A: When using the data sinking mode (where data preprocessing -> sending queue -> network computing form the pipeline mode) for training and there is a GetNext timeout error, the data preprocessing module will output status information to help users analyze the cause of the error. Users can see the following situations in the log, and for the specific reasons and improvement methods, refer to:

  1. When the log output is similar to the following, it indicates that the data preprocessing has not generated any data that can be used for training.

    preprocess_batch: 0;
    batch_queue: ;
                push_start_time -> push_end_time
    

    Improvement method: You can loop through the dataset to confirm if the dataset preprocessing is normal.

  2. When the log output is similar to the following, it indicates that data preprocessing has generated a batch of data, but it has not been sent to the device side yet.

    preprocess_batch: 0;
    batch_queue: 1;
                push_start_time -> push_end_time
    2022-05-09-11:36:00.521.386 ->
    

    Improvement method: You can check if the device plog has an error message.

  3. When the log output is similar to the following, it indicates that data preprocessing has generated three batches of data, all of which have been sent to the device side, and the fourth batch of data is being preprocessed.

    preprocess_batch: 3;
    batch_queue: 1, 0, 1;
                push_start_time -> push_end_time
    2022-05-09-11:36:00.521.386 -> 2022-05-09-11:36:00.782.215
    2022-05-09-11:36:01.212.621 -> 2022-05-09-11:36:01.490.139
    2022-05-09-11:36:01.893.412 -> 2022-05-09-11:36:02.006.771
    

    Improvement method: View the time difference between the last item of push_end_time and GetNext error reporting time.
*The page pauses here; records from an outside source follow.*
-- ==== Sys2Proof/Machine/Memory.lean ====
section
/-! DEFINITION. The data memory (20_memory.md R43 to R48) as a list of (address, byte) pairs in one canonical form:
addresses strictly rising, no entry equal to what an unlisted address reads as. Every access is one byte (R48); wider
transfers are byte lists in address order (R44, R45). -/

namespace Sys2Proof.Machine

/-- The data memory's listed bytes. -/
abbrev Memory := List Host.Cell

/-- What an address that nothing has written reads as. The spec leaves the power-on content open (R46); zero is the start
memory of the programs of 95_test_vectors.md section 3. DESIGN CHOICE, unsafe (assumption log 3). -/
def Memory.blank : Byte := 0

/-- The byte at an address. -/
def Memory.read : Memory → Nat → Byte
  | [], _ => Memory.blank
  | (k, v) :: m, a => if k = a then v else Memory.read m a

/-- Remove an address from the list, so that it reads as blank. -/
def Memory.erase : Memory → Nat → Memory
  | [], _ => []
  | (k, v) :: m, a => if k = a then m else if a < k then (k, v) :: m else (k, v) :: Memory.erase m a

/-- List a byte at an address, keeping the addresses rising. -/
def Memory.insert : Memory → Nat → Byte → Memory
  | [], a, b => [(a, b)]
  | (k, v) :: m, a, b =>
    if k = a then (a, b) :: m else if a < k then (a, b) :: (k, v) :: m else (k, v) :: Memory.insert m a b

/-- Write one byte. -/
def Memory.write (m : Memory) (a : Nat) (b : Byte) : Memory :=
  if b = Memory.blank then Memory.erase m a else Memory.insert m a b

/-- `MemRead(addr, n)` of R44: the n bytes from an address, in address order. -/
def Memory.readBytes (m : Memory) (a n : Nat) : Bytes := (List.range n).map fun k => m.read (a + k)

/-- `MemWrite(addr, n, v)` of R45: write a byte list from an address, in address order. -/
def Memory.writeBytes : Memory → Nat → Bytes → Memory
  | m, _, [] => m
  | m, a, b :: bs => Memory.writeBytes (m.write a b) (a + 1) bs

/-- The canonical form: addresses strictly rising, no blank entry. -/
def Memory.wf (m : Memory) : Bool :=
  decide (m.Pairwise fun c d => c.1 < d.1) && m.all fun c => c.2 != Memory.blank

/-- Every listed address exists (R43). -/
def Memory.within (m : Memory) (size : Nat) : Bool := m.all fun c => decide (c.1 < size)

end Sys2Proof.Machine

namespace Sys2Proof

/-- MEM_SIZE = MEM_LAST + 1 (R10, R29). -/
def Params.memSize (p : Params) : Nat := p.memLast.toNat + 1

/-- Two ranges `[a, a + n)` and `[base, base + size)` share an address. -/
def Region.meets (r : Region) (a n : Nat) : Bool :=
  decide (0 < n) && decide (0 < r.size) && decide (r.base < a + n) && decide (a < r.base + r.size)

/-- The instance `State.reset` stands for: MEM_SIZE = 0x10000 and MAX_LEN = 0x1000 are those of 95_test_vectors.md
section 3, the window stands just above the data memory, and all of the data memory is ordinary. DESIGN CHOICE
(assumption log 1, 2 and 8): the spec leaves the parameters open (R10). -/
def Params.resetInstance : Params where
  maxLen  := 0x1000
  memLast := 0xFFFF
  csrBase := 0x10000
  devices := []

end Sys2Proof
end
If the default GetNext timeout is exceeded (default: 1900s, and can be modified through mindspore.set_context(op_timeout=xx)), it indicates poor data preprocessing performance. Please refer to Optimizing the Data Processing to improve data preprocessing performance.

  4. When the log output is similar to the following, it indicates that data preprocessing has generated 182 batches of data and the 183st batch of data is being sent to the device.

    preprocess_batch: 182;
    batch_queue: 1, 0, 1, 1, 2, 1, 0, 1, 1, 0;
                push_start_time -> push_end_time
                                -> 2022-05-09-14:31:00.603.866
    2022-05-09-14:31:00.621.146 -> 2022-05-09-14:31:01.018.964
    2022-05-09-14:31:01.043.705 -> 2022-05-09-14:31:01.396.650
    2022-05-09-14:31:01.421.501 -> 2022-05-09-14:31:01.807.671
    2022-05-09-14:31:01.828.931 -> 2022-05-09-14:31:02.179.945
    2022-05-09-14:31:02.201.960 -> 2022-05-09-14:31:02.555.941
    2022-05-09-14:31:02.584.413 -> 2022-05-09-14:31:02.943.839
    2022-05-09-14:31:02.969.583 -> 2022-05-09-14:31:03.309.299
    2022-05-09-14:31:03.337.607 -> 2022-05-09-14:31:03.684.034
    2022-05-09-14:31:03.717.230 -> 2022-05-09-14:31:04.038.521
    2022-05-09-14:31:04.064.571 ->
    

    Improvement method: You can check if the device plog has an error message.